Task brief =>
Look through the material below and return every line that contains "some".

Data =>
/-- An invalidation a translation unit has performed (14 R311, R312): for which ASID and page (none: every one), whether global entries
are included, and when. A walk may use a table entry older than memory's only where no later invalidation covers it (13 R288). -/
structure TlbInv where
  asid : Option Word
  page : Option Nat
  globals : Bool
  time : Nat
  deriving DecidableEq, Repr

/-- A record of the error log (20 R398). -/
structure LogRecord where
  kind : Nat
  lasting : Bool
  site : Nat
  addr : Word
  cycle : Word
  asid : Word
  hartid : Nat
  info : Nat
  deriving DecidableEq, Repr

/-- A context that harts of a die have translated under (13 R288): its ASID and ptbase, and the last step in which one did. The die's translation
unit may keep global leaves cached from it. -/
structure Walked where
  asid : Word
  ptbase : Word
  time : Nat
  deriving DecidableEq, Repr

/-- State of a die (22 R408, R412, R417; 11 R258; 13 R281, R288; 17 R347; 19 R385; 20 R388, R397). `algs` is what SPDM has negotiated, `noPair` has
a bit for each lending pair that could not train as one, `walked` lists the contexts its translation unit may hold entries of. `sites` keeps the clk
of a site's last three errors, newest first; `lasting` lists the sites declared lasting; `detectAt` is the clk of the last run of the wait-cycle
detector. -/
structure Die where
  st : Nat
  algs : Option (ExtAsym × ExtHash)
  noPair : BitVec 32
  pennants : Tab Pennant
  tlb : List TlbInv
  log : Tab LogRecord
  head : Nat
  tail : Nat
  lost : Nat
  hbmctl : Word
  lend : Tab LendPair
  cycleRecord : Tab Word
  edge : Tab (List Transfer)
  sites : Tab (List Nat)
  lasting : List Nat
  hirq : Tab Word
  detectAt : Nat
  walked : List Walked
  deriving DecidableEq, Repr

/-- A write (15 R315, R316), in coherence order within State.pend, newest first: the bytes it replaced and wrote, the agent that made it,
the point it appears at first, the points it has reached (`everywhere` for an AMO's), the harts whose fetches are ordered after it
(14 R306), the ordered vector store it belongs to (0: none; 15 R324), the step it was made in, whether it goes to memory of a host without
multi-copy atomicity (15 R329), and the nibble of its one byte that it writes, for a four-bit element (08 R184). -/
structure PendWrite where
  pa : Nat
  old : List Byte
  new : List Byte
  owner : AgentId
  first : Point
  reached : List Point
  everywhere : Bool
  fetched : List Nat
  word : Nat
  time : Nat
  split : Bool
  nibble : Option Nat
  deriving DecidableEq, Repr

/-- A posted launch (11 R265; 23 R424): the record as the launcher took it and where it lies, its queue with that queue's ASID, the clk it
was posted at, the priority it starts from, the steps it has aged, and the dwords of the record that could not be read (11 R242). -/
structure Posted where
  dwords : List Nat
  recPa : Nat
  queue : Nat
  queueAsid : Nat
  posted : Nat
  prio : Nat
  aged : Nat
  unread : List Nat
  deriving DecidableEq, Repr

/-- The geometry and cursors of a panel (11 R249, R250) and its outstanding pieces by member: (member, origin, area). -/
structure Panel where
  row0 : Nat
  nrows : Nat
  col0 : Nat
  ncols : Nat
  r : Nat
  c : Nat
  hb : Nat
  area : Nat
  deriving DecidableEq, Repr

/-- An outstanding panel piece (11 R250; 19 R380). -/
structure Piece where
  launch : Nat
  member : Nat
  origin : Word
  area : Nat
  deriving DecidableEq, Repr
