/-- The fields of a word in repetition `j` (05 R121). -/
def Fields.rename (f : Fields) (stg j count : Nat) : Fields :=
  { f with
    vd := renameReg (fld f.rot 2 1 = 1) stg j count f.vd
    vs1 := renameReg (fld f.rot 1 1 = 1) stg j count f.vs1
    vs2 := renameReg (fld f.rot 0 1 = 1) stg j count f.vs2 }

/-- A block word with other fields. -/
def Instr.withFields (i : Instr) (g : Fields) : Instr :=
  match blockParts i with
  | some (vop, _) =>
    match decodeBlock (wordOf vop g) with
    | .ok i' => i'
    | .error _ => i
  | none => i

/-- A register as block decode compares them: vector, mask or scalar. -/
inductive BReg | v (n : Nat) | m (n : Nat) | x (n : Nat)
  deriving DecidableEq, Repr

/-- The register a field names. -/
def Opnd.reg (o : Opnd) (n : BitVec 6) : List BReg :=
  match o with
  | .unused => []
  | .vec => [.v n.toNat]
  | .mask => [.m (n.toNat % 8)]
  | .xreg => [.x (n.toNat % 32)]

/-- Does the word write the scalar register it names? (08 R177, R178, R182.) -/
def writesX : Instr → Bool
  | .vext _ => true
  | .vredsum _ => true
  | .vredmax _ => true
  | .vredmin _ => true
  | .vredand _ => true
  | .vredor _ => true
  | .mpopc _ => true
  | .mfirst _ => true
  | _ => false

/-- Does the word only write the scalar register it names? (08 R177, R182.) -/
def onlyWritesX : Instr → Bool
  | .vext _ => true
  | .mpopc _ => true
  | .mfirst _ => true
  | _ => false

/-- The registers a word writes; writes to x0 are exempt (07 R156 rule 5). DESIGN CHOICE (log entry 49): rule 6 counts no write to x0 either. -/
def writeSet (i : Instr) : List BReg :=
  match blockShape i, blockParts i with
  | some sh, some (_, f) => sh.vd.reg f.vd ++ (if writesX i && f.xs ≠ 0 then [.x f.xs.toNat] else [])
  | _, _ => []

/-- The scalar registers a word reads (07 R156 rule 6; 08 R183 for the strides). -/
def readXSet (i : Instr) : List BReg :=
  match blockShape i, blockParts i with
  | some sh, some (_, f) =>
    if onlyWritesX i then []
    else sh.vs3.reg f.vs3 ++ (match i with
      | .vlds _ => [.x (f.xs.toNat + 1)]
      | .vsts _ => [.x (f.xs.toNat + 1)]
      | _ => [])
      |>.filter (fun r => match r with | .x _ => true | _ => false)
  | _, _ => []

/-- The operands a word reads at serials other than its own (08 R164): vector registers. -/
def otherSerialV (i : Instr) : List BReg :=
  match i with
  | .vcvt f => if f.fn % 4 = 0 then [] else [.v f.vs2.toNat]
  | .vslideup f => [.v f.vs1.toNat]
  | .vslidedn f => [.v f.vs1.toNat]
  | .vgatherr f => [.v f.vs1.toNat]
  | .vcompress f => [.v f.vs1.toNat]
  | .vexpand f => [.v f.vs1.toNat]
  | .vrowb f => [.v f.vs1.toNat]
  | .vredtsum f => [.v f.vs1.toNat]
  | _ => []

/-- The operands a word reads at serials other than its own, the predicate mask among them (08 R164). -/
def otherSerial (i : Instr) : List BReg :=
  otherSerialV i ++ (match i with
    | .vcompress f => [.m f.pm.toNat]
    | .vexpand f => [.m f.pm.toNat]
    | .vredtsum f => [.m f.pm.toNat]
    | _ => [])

Response area =>
  | some (vop, _) =>
  | some sh, some (_, f) => sh.vd.reg f.vd ++ (if writesX i && f.xs ≠ 0 then [.x f.xs.toNat] else [])
  | some sh, some (_, f) =>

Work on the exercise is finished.